section
/-! PROOFS of the rest of the display statements (spec/44_display.md): the draw. -/

namespace Sys2Proof.Machine

/-! ### What a draw leaves (R152, R153) -/

theorem haltCause_drw {s : State} {n : Nat} (x y : Reg) (h : s.i.toNat + n ≤ 0x1000) :
    haltCause (.drw x y n) s = none :=
  outOfMemory_eq_none.2 (.inr h)

theorem completed_drw_flag (x y : Reg) (n : Nat) (s : State) :
    (completed (.drw x y n) s).reg 15 = flagByte (s.drawn x y n).2 :=
  State.reg_setReg_same _ regF _

theorem completed_drw_reg {r : Reg} (hr : r ≠ 15) (x y : Reg) (n : Nat) (s : State) :
    (completed (.drw x y n) s).reg r = s.reg r :=
  State.reg_setReg_other _ hr _

/-- The sprite XORed onto the framebuffer. -/
theorem completed_drw_pixel {n : Nat} (hn : n < 16) (x y : Reg) (s : State) (px : Fin 64)
    (py : Fin 32) : (completed (.drw x y n) s).pixel px py =
      (s.pixel px py != s.spriteCovers x y n px py) :=
  (State.drawn_spec s x y (by omega)).1 px py

/-- The flag is 1 exactly where the sprite and the framebuffer meet. -/
theorem completed_drw_collides {n : Nat} (hn : n < 16) (x y : Reg) (s : State) :
    (completed (.drw x y n) s).reg 15 = 1 ↔
      ∃ px py, s.spriteCovers x y n px py = true ∧ s.pixel px py = true := by
  rw [completed_drw_flag]
  exact (flagByte_eq_one _).trans (State.drawn_spec s x y (by omega)).2

/-- A draw moves no sprite whose coordinates are not in `VF`. -/
theorem spriteCovers_completed_drw {x y : Reg} (hx : x ≠ 15) (hy : y ≠ 15) (n : Nat) (s : State) :
    (completed (.drw x y n) s).spriteCovers x y n = s.spriteCovers x y n := by
  funext px py
  rw [State.spriteCovers, completed_drw_reg hx, completed_drw_reg hy]
  rfl

/-- Settles O49: the three parts of the draw's effect, and that the flag is a flag. -/
theorem drawXorsWrappedSprite : Obligations.DrawXorsWrappedSprite := by
  intro x y n s hn hin
  refine ⟨_, exec_completes (haltCause_drw x y hin), rfl, completed_drw_pixel hn x y s,
    completed_drw_collides hn x y s, ?flag, fun r hr => completed_drw_reg hr x y n s⟩
  case flag => exact completed_drw_flag x y n s ▸ flagByte_zero_or_one _

/-- Settles O50: the second draw covers the same pixels, so the two XORs cancel, and it meets a pixel
the first turned on exactly where that pixel was off. -/
theorem drawTwiceRestoresFramebuffer : Obligations.DrawTwiceRestoresFramebuffer := by
  intro x y n s hn hx hy hin
  let t := completed (.drw x y n) s
  have hcovers : t.spriteCovers x y n = s.spriteCovers x y n := spriteCovers_completed_drw hx hy n s
  have hpixel : ∀ px py, t.pixel px py = (s.pixel px py != s.spriteCovers x y n px py) :=
    completed_drw_pixel hn x y s
  refine ⟨t, completed (.drw x y n) t, exec_completes (haltCause_drw x y hin),
    exec_completes (haltCause_drw x y hin), fun px py => ?restored, ?collides⟩
  case restored =>
    rw [completed_drw_pixel hn x y t, hcovers, hpixel]
    simp
  case collides =>
    rw [completed_drw_collides hn x y t, hcovers]
    refine exists_congr fun px => exists_congr fun py => and_congr_right fun hcovered => ?_
    rw [hpixel, hcovered]
    simp

/-- Settles O51: a sprite of no rows draws nothing and hits nothing. -/
theorem emptySpriteClearsFlag : Obligations.EmptySpriteClearsFlag := fun x y s =>
  ⟨_, exec_completes (outOfMemory_eq_none.2 (.inl rfl)), rfl, completed_drw_flag x y 0 s,
    fun _ hr => completed_drw_reg hr x y 0 s⟩

end Sys2Proof.Machine
end

section
/-! PROOFS of the keypad and timer statements (spec/45_keypad_timers.md). -/

namespace Sys2Proof.Machine

/-- The key a skip tests is the one the low nibble names (R162). -/
theorem State.keyDown_lowNibble (s : State) (b : Byte) :
    s.keyDown (lowNibble b) = s.io.keys.getLsbD (b.toNat % 16) :=
  congrArg s.io.keys.getLsbD (lowNibble_val b)

/-- Settles O52: both skips test the level of the same key. -/
theorem keySkipsTestLevel : Obligations.KeySkipsTestLevel := by
  intro x s
  rw [exec_completes rfl, exec_completes rfl, completed, completed, State.keyDown_lowNibble]
  refine ⟨rfl, ?up⟩
  case up => simp only [State.skipIf, Bool.not_eq_true', ← Bool.not_eq_true, ite_not]; rfl

/-- Settles O53: the scan finds no key, or the least one down. -/
theorem keyWaitTakesLowestKey : Obligations.KeyWaitTakesLowestKey := by
  intro x s
  constructor
  · intro hkeys
    rw [exec_completes rfl, completed_ldVxK_waits hkeys]
    rfl
  · intro k hdown hleast
    have hk : s.lowestKey = some k := (State.lowestKey_eq_some s k).2 ⟨hdown, hleast⟩
    obtain ⟨t, ht, hframe, hx, hothers⟩ :=
      exec_writes_one rfl (completed_ldVxK_takes hk x)
    refine ⟨t, ht, ?number, hothers, hframe⟩
    case number => rw [hx, BitVec.toNat_ofNat]; omega

/-- Settles O54: each transfer writes one byte; the tone is on where that byte of `ST` is not zero. -/
theorem timerTransfers : Obligations.TimerTransfers := by
  intro x s
  obtain ⟨t, ht, hframe, hx, hothers⟩ := exec_writes_one (i := .ldVxDT x) (s := s) rfl rfl
  refine ⟨⟨t, ht, hx, hothers, hframe⟩, exec_completes rfl, _, exec_completes rfl, rfl, ?tone⟩
  case tone =>
    rw [State.tone, bne_iff_ne, ne_eq, ← BitVec.toNat_inj]
    rfl

end Sys2Proof.Machine
end
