-- ==== Sys2Proof/Word.lean ====
section
/-! DEFINITION. The word types of the JM4 model and the keyed files in which it holds indexed state. -/
namespace Sys2Proof

/-- A 64-bit hart word (R64). -/
abbrev Word := BitVec 64

/-- The 32 bits that one lane holds of one lane register (R11). -/
abbrev Lane := BitVec 32

/-- A mask over the 32 lanes of a hart; bit `i` stands for lane `i` (R64). -/
abbrev Mask := BitVec 32

/-- One byte of memory. -/
abbrev Byte := BitVec 8

/-- The number of a scalar register, x0 to x31 or f0 to f31. -/
abbrev XReg := BitVec 5

/-- The number of a mask register, m0 to m15. -/
abbrev MReg := BitVec 4

/-- A 10-bit lane operand field (R42). -/
abbrev LOp := BitVec 10

/-- Indexed state as plain data: keys strictly rising, and no entry equal to what an unlisted key reads as. The two
operations over it, and the canonical form they keep, are in `Machine/Files.lean`. -/
abbrev File (β : Type) := List (Nat × β)

end Sys2Proof
end

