-- ==== Sys2Proof/Decode.lean ====
section
/-! DEFINITION. The decoder, total on any bytes, and after it the encoder (R31 to R53). -/
namespace Sys2Proof

/-! ## Code tables: one list of names and one function to the code for each field -/

/-- The name whose code is `b`, if there is one. -/
def ofCode {α β : Type} [DecidableEq β] (code : α → β) (all : List α) (b : β) : Option α :=
  all.find? fun a => code a = b

def Rm.all : List Rm := [.rne, .rtz, .rdn, .rup, .rmm, .dyn]
/-- R18. -/
def Rm.code : Rm → BitVec 3
  | .rne => 0 | .rtz => 1 | .rdn => 2 | .rup => 3 | .rmm => 4 | .dyn => 7

def Ity.all : List Ity := [.s32, .n32, .s16, .n16, .s8, .n8, .s64, .n64]
/-- R45. -/
def Ity.code : Ity → BitVec 3
  | .s32 => 0 | .n32 => 1 | .s16 => 2 | .n16 => 3 | .s8 => 4 | .n8 => 5 | .s64 => 6 | .n64 => 7

def Tc.all : List Tc := [.s32, .n32, .f32, .s16, .n16, .f16, .bf16, .s8, .n8, .e4m3, .e5m2, .e2m1, .s64, .n64]
/-- R45. -/
def Tc.code : Tc → BitVec 4
  | .s32 => 0 | .n32 => 1 | .f32 => 2 | .s16 => 3 | .n16 => 4 | .f16 => 5 | .bf16 => 6
  | .s8 => 7 | .n8 => 8 | .e4m3 => 9 | .e5m2 => 10 | .e2m1 => 11 | .s64 => 12 | .n64 => 13

def NegTy.all : List NegTy := [.s32, .f32, .h2, .b2]
/-- R49. -/
def NegTy.code : NegTy → BitVec 2
  | .s32 => 0 | .f32 => 1 | .h2 => 2 | .b2 => 3

def Dp4Ty.all : List Dp4Ty := [.s8, .n8, .e4m3, .e5m2]
/-- R46: op[2:0] of the four forms. -/
def Dp4Ty.code : Dp4Ty → BitVec 3
  | .s8 => 2 | .n8 => 3 | .e4m3 => 4 | .e5m2 => 5

def Cond.all : List Cond := [.eq, .ne, .lt, .ge, .gt, .le, .ord, .uno]
/-- R47. -/
def Cond.code : Cond → BitVec 3
  | .eq => 0 | .ne => 1 | .lt => 2 | .ge => 3 | .gt => 4 | .le => 5 | .ord => 6 | .uno => 7

def Width.all : List Width := [.n8, .s8, .n16, .s16, .w, .d, .q]
/-- R51. -/
def Width.code : Width → BitVec 3
  | .n8 => 0 | .s8 => 1 | .n16 => 2 | .s16 => 3 | .w => 4 | .d => 5 | .q => 6

def Ordering4.all : List Ordering4 := [.rlx, .acq, .rel, .sc]
/-- R51. -/
def Ordering4.code : Ordering4 → BitVec 2
  | .rlx => 0 | .acq => 1 | .rel => 2 | .sc => 3

def Scope.all : List Scope := [.hart, .team, .clus, .die, .pkg, .sys]
/-- R51. -/
def Scope.code : Scope → BitVec 3
  | .hart => 0 | .team => 1 | .clus => 2 | .die => 3 | .pkg => 4 | .sys => 5

def Hint.all : List Hint := [.normal, .str, .l2]
/-- R51. -/
def Hint.code : Hint → BitVec 2
  | .normal => 0 | .str => 1 | .l2 => 2

def TBuf.all : List TBuf := [.act, .wgt, .acc]
/-- R51. -/
def TBuf.code : TBuf → BitVec 2
  | .act => 0 | .wgt => 1 | .acc => 2

def SubW.all : List SubW := [.g2, .g4, .g8, .g16, .g32]
/-- R52. -/
def SubW.code : SubW → BitVec 3
  | .g2 => 0 | .g4 => 1 | .g8 => 2 | .g16 => 3 | .g32 => 4

def ScanTy.all : List ScanTy := [.s32, .n32, .f32]
/-- R52. -/
def ScanTy.code : ScanTy → BitVec 3
  | .s32 => 0 | .n32 => 1 | .f32 => 2
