structure Core where
  /-- CORESTAT (R305) -/
  state   : Nat
  cause   : Nat
  pass    : Bool
  /-- a reset has completed since the core stopped -/
  wasReset : Bool
  sems    : File Sem
  mtxs    : File Mtx
  act     : File Byte
  wgt     : File Byte
  acc     : File Byte
  shm     : File Byte
  queue   : List Cmd
  /-- mxbusy.rst (R200, R215) -/
  rst     : Bool
  /-- landing buffers, from the east and from the south (R209) -/
  landE   : Option (List Nat)
  landS   : Option (List Nat)
  /-- granules of the register pool with the places that have them, in the order of each place's registers (R162); a place has as many
  as its allocation counts, and what stands after them is free -/
  gran    : List (Nat × Nat)
  /-- harts that wait in `rgrow`, in grant order (R67) -/
  grow    : List Waiter
  /-- shares in scrubbing (R368) -/
  scrub   : List Share
  /-- SCNT, SCCTL, MBDISC (R178) -/
  scnt    : File Word
  /-- the ck up to which the stall counters have counted -/
  scAt    : Nat
  scEn    : Bool
  scWrap  : BitVec 4
  mbdisc  : Nat
  power   : CorePower
  /-- PCOWN (R374) -/
  slot    : Nat
  busy    : Bool
  /-- stores through the global alias that wait at the loop-back port, oldest first -/
  lb      : List LbStore
  /-- what bytes held before local-alias stores of a hart that its accesses through the port need not see yet (R319) -/
  lbOld   : List LbStore
  deriving DecidableEq, Repr

/-! ## Teams and launches (R162, R291 to R300, R349 to R368) -/

/-- Where a team stands. -/
inductive TeamPhase where
  /-- admitted with its launch, and not placed -/
  | waiting
  | running
  /-- eviction asked for; its harts stop (R364) -/
  | evicting
  | evicted
  /-- no hart, continuation, reservation or command remains, or it was killed (R85, R216, R368) -/
  | ended
  deriving DecidableEq, Repr

structure Launch where
  id      : Nat
  queue   : Nat
  /-- the 16 doublewords of the packet (R293) and the 8 of the context record (R296) -/
  pkt     : List Word
  ctx     : List Word
  boost   : Nat
  /-- dtime at which its first team started (R352) -/
  start   : Option Nat
  expired : Bool
  ended   : Bool
  /-- outcome entries held by the front end when there is no array (R358): 2-bit value per linear index -/
  outs    : File Nat
  /-- the die chosen for a die-bound grid (R300) -/
  die     : Option Nat
  deriving DecidableEq, Repr

/-- A barrier domain (R229, R230). -/
structure Dom where
  key    : DomKey
  asid   : Nat
  d      : Bool
  /-- the places whose bit is set (global hart ids), and for the team domain its harts -/
  places : List Nat
  /-- arrivals not yet consumed, for each member hart -/
  cnt    : File Nat
  deriving DecidableEq, Repr

/-- A message of `msend` on its way or in a sender list (R188). -/
structure Msg where
  uid    : Nat
  src    : Nat
  dst    : Nat
  idx    : Nat
  val    : Word
  notify : Bool
  prio   : Nat
  /-- it has reached the mailbox and stands in its sender list -/
  listed : Bool
  sentAt : Nat
  deriving DecidableEq, Repr

structure Team where
  id      : Nat
  launch  : Nat
  lin     : Nat
  core    : Nat
  share   : Share
  phase   : TeamPhase
  /-- the outcome entry has been written (R358) -/
  outDone : Bool
  /-- `wr.commit` has been performed for it -/
  committed : Bool
  /-- killed or lost: its outcome is 11 -/
  killed  : Bool
  /-- a hart of it has been in wrap-up (R355) -/
  wrapped : Bool
  /-- the die to whose distributor it has been handed (R298) -/
  die     : Option Nat
  /-- since when it waits for its preferred die (R298) -/
  since   : Nat
  spilled : Bool
  /-- where its image lies, and the image's size (R365) -/
  image   : Nat
  imageSize : Nat
  /-- restore it in order to divert it (R356) -/
  forDivert : Bool
  /-- an evicted team's places, commands and transfers, for what its image does not list (R365, R366) -/
  away    : List Hart
  awayCmds : List Cmd
  awayXfers : List Xfer
  deriving DecidableEq, Repr

/-! ## Memory system -/

/-- A line of a cluster L1 (R221). -/
structure L1Line where
  cluster : Nat
  /-- physical address bits 51:7 -/
  line    : Nat
  data    : File Byte
  sect    : BitVec 4
  first   : Bool
  /-- the way, 0 to 7, of the line's set in its slice -/
  way     : Nat
  deriving DecidableEq, Repr

/-- A line of an L2 slice (R255): where it stands, the physical line with its key id, and the sectors present. -/
structure L2Line where
  slice : Nat
  set   : Nat
  line  : Nat
  sect  : BitVec 4
  deriving DecidableEq, Repr

/-- A level of translation (R273): the micro-TLB of an issue slot (4 × core + slot), a core's TLB, a cluster's, and the Dredge
TLB of a stack. -/
inductive TlbPlace where
  | micro (slot : Nat)
  | core (core : Nat)
  | cluster (cluster : Nat)
  | dredge (stack : Nat)
  deriving DecidableEq, Repr

/-- An entry of a die's cache of non-leaf entries (R273): the table that a walk under a root reaches at level `lvl` for the
virtual-address bits above it. -/
structure WalkEnt where
  die   : Nat
  asid  : Nat
  glob  : Bool
  sv57  : Bool
  root  : Nat
  lvl   : Nat
  vtag  : Nat
  table : Nat
  deriving DecidableEq, Repr

/-- A cached translation (R273). -/
structure TlbEnt where
  place   : TlbPlace
  asid    : Nat
  glob    : Bool
  sv57    : Bool
  vpage   : Nat
  /-- log2 of the entry's page size, and of the leaf it came from -/
  size    : Nat
  leaf    : Nat
  ppage   : Nat
  pte     : Word
  deriving DecidableEq, Repr

/-- A page walk begun by a prefetch and not yet finished (R138, R273, R274). -/
structure Walk where
  uid     : Nat
  gid     : Nat
  cluster : Nat
  satp    : Word
  va      : Word
  scope   : Scope
  hint    : Hint
  /-- what the prefetch's checks act under: the privilege, SUM, MXR and PBMTE as it was issued -/
  priv    : Priv
  sum     : Bool
  mxr     : Bool
  pbmt    : Bool
  /-- shootdowns since it began, as address and ASID: it fills no TLB that one of them names (R275) -/
  struck  : List (Option Nat × Option Nat)
  deriving DecidableEq, Repr

/-- How a core holds a line in its hart data cache (R266, R267). -/
inductive HcKind where
  | shared | owned | priv
  deriving DecidableEq, Repr

structure HcLine where
  core : Nat
  line : Nat
  kind : HcKind
  /-- bytes written since the line was obtained, with their values -/
  dirty : File Byte
  /-- those of them that the home holds since a release published them (R321) -/
  pub   : List Nat
  deriving DecidableEq, Repr

/-- Transfers of ownership of a line between cores (R267). -/
structure OwnCount where
  line  : Nat
  times : List Nat
  deriving DecidableEq, Repr

/-- A pending reduction partial (R263). -/
structure Partial where
  pa  : Nat
  op  : Nat
  ty  : ATy
  val : Word
  deriving DecidableEq, Repr

/-- A reader-count line: the reads left, and what memory held before the producer's write (R257, R258). -/
structure RdcLine where
  line : Nat
  cnt  : Nat
  old  : File Byte
  deriving DecidableEq, Repr

/-- Bytes that a store of a hart has buffered at a port (R394, R402). -/
structure FarStore where
  port  : Nat
  gid   : Nat
  /-- the clock at which it was buffered, and the step that buffered it: one store is the bytes of one line and one step -/
  since : Nat
  tick  : Nat
  pa    : Nat
  bytes : List Byte
  deriving DecidableEq, Repr

/-- A byte that a store has replaced: its address, the byte as stored, and the number of the key it was written under (R32,
R371). -/
structure OldByte where
  pa   : Nat
  byte : Byte
  ver  : Nat
  deriving DecidableEq, Repr

/-- A memory port (R401). -/
structure Port where
  /-- 0 absent, 1 online, 2 offline, 3 training -/
  state : Nat
  link  : Bool
  cause : Nat
  disc  : Nat
  tmo   : Nat
  units : Nat
  /-- FMCTL.online as last written -/
  online : Bool
  /-- the clock at which the window last went offline (R402) -/
  offAt : Nat
  deriving DecidableEq, Repr

/-- A die-to-die boundary (R404). -/
structure Boundary where
  deg : Bool
  rtr : Nat
  crc : Nat
  deriving DecidableEq, Repr

/-! ## Queues (R276 to R290) -/

/-- An entry of a slice's wait table (R282). -/
structure QWait where
  slice : Nat
  qcb   : Nat
  gid   : Nat
  prio  : Nat
  asid  : Nat
  /-- an enqueue of these elements, or a dequeue -/
  enq   : Bool
  elems : List (List Byte)
  /-- elements to enqueue or to dequeue -/
  n     : Nat
  /-- physical addresses of the destination words of `qdeq.m` -/
  dst   : List Nat
  deriving DecidableEq, Repr

structure Ticket where
  slice : Nat
  qcb   : Nat
  seq   : Nat
  team  : Nat
  asid  : Nat
  deriving DecidableEq, Repr
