-- ==== Sys2Proof/Machine/Teams.lean ====
section
/-! DEFINITION. The end of harts and teams: exits, continuations, kills, outcomes, the wrap-up instructions, scrubbing, and
`lrel` (R85, R88, R216, R224, R241, R271, R289, R340, R357 to R362, R368). -/
namespace Sys2Proof.Machine

/-! ## Doublewords that the front end and `wr.commit` reach by physical address (R293, R351, R358, R360) -/

/-- The refusal of such an access for a context: a subcause. -/
def State.feRefusal (s : State) (pa asid : Nat) : Option Nat :=
  match s.refusal pa asid with
  | some k => some k
  | none =>
    match s.region (paLow pa) with
    | .hbm => if s.isLost (paLow pa) then some 1 else none
    | .host _ => none
    | _ => some 0

/-- Read a doubleword. -/
def State.feRead (s : State) (pa : Nat) : Word × State :=
  match s.portOf pa with
  | some p => (dwordOf ((s.drainPort p).peek pa 8), s.drainPort p)
  | none =>
    let (b, s) := s.readAt pa 8
    (dwordOf b, s)

/-- Write a doubleword. -/
def State.feWrite (s : State) (pa : Nat) (v : Word) : State :=
  match s.portOf pa with
  | some p => (s.drainPort p).poke pa (natToBytes 8 v.toNat)
  | none => s.writeAt .other pa (natToBytes 8 v.toNat)

/-- Write a doubleword unless it is refused. -/
def State.feStore (s : State) (pa asid : Nat) (v : Word) : State :=
  if (s.feRefusal pa asid).isSome then s else s.feWrite pa v

/-! ## The outcome array (R358) -/

/-- The doubleword that holds a team's entry, and the team's commit word. -/
def Launch.entryPa (l : Launch) (lin : Nat) : Nat := l.outcome + 8 * (lin / 32)
def Launch.commitPa (l : Launch) (lin : Nat) : Nat := l.outcome + 8 * cdiv l.teamCount 32 + 8 * lin

/-- OR a value into a team's entry; without an array the front end holds it. -/
def State.outcomeOr (s : State) (l : Launch) (lin v : Nat) : State :=
  if l.outcome = 0 then s.modLaunch l.id (fun l => { l with outs := fset 0 l.outs lin (fget 0 l.outs lin ||| v) })
  else
    let pa := l.entryPa lin
    if (s.feRefusal pa l.asid).isSome then s
    else
      let (old, s) := s.feRead pa
      s.feWrite pa (old ||| BitVec.ofNat 64 (v <<< (2 * (lin % 32))))

/-- The entry of a team at its end. -/
def Team.result (t : Team) : Nat := if t.committed then 2 else if t.killed || t.wrapped then 3 else 1

/-- Write the final outcome of a team. -/
def State.writeOutcome (s : State) (t : Team) : State :=
  let l := s.launch t.launch
  let s := if t.committed then s else s.outcomeOr l t.lin t.result
  s.modTeam t.id (fun x => { x with outDone := true })

/-! ## A hart goes (R85, R368) -/

/-- The requests of a hart that goes keep a number that no place has. -/
def State.orphan (s : State) (g : Nat) : State :=
  let (s, u) := s.takeUid
  let p := 2 ^ 16 + 2 * u + 1
  let s := s.modCore (gidCore g) (fun k => { k with queue := k.queue.map (fun c => if c.gid = g then { c with gid := p } else c) })
  { s with
    xfers := s.xfers.map (fun x => if x.gid = g then { x with gid := p } else x)
    queries := s.queries.map (fun q => if q.gid = g then { q with gid := p } else q)
    ships := s.ships.map (fun x => if x.gid = g then { x with gid := p } else x) }

/-- When a team's last hart goes, the bound of R216 on its commands begins; that of R215 on a running one goes on. -/
def State.lastGone (s : State) (team : Nat) : State :=
  if (s.teamHarts team).isEmpty then
    s.modCore (s.team team).core (fun k => { k with queue := k.queue.map (fun c =>
      if c.team = team && c.phase != .started && c.phase != .landing then { c with since := s.clock } else c) })
  else s

/-- The owned lines of a core's data cache are written back (R368). -/
def State.writeBackOwned (s : State) (core : Nat) : State :=
  ((s.hc.filter (fun e => e.core == core && e.kind == .owned)).map HcLine.line).foldl State.recall s

/-- A hart leaves its place to `left`: its mutexes are freed, its senders discarded, its owned lines written back, its notes ended, its
memberships removed but for one that its continuation keeps. -/
def State.goes (s : State) (g : Nat) (left : Hart) (keep : Option DomKey) : State :=
  let h := s.hartOf g
  let doms := (s.memberOf g).filter (fun k => keep != some k)
  let s := (((s.release g).writeBackOwned (gidCore g)).freeMutexes g).dropSenders g
  let s := if left.run = .vacant then s.orphan g else s
  let s := s.modCore (gidCore g) (fun k => k.forget g)
  ((s.putHart left).leaveDoms g doms).lastGone h.team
┄┄┄┄┄┄┄┄┄┄┄┄┄┄┄┄┄┄┄┄
■ **Your objective**: Print, from the entries above, the line with "py = true := by", the line with "meets a pixel" and all lines between them, exactly and with nothing else.

■ **Output for this exercise**:
      ∃ px py, s.spriteCovers x y n px py = true ∧ s.pixel px py = true := by
  rw [completed_drw_flag]
  exact (flagByte_eq_one _).trans (State.drawn_spec s x y (by omega)).2

/-- A draw moves no sprite whose coordinates are not in `VF`. -/
theorem spriteCovers_completed_drw {x y : Reg} (hx : x ≠ 15) (hy : y ≠ 15) (n : Nat) (s : State) :
    (completed (.drw x y n) s).spriteCovers x y n = s.spriteCovers x y n := by
  funext px py
  rw [State.spriteCovers, completed_drw_reg hx, completed_drw_reg hy]
  rfl

/-- Settles O49: the three parts of the draw's effect, and that the flag is a flag. -/
theorem drawXorsWrappedSprite : Obligations.DrawXorsWrappedSprite := by
  intro x y n s hn hin
  refine ⟨_, exec_completes (haltCause_drw x y hin), rfl, completed_drw_pixel hn x y s,
    completed_drw_collides hn x y s, ?flag, fun r hr => completed_drw_reg hr x y n s⟩
  case flag => exact completed_drw_flag x y n s ▸ flagByte_zero_or_one _

/-- Settles O50: the second draw covers the same pixels, so the two XORs cancel, and it meets a pixel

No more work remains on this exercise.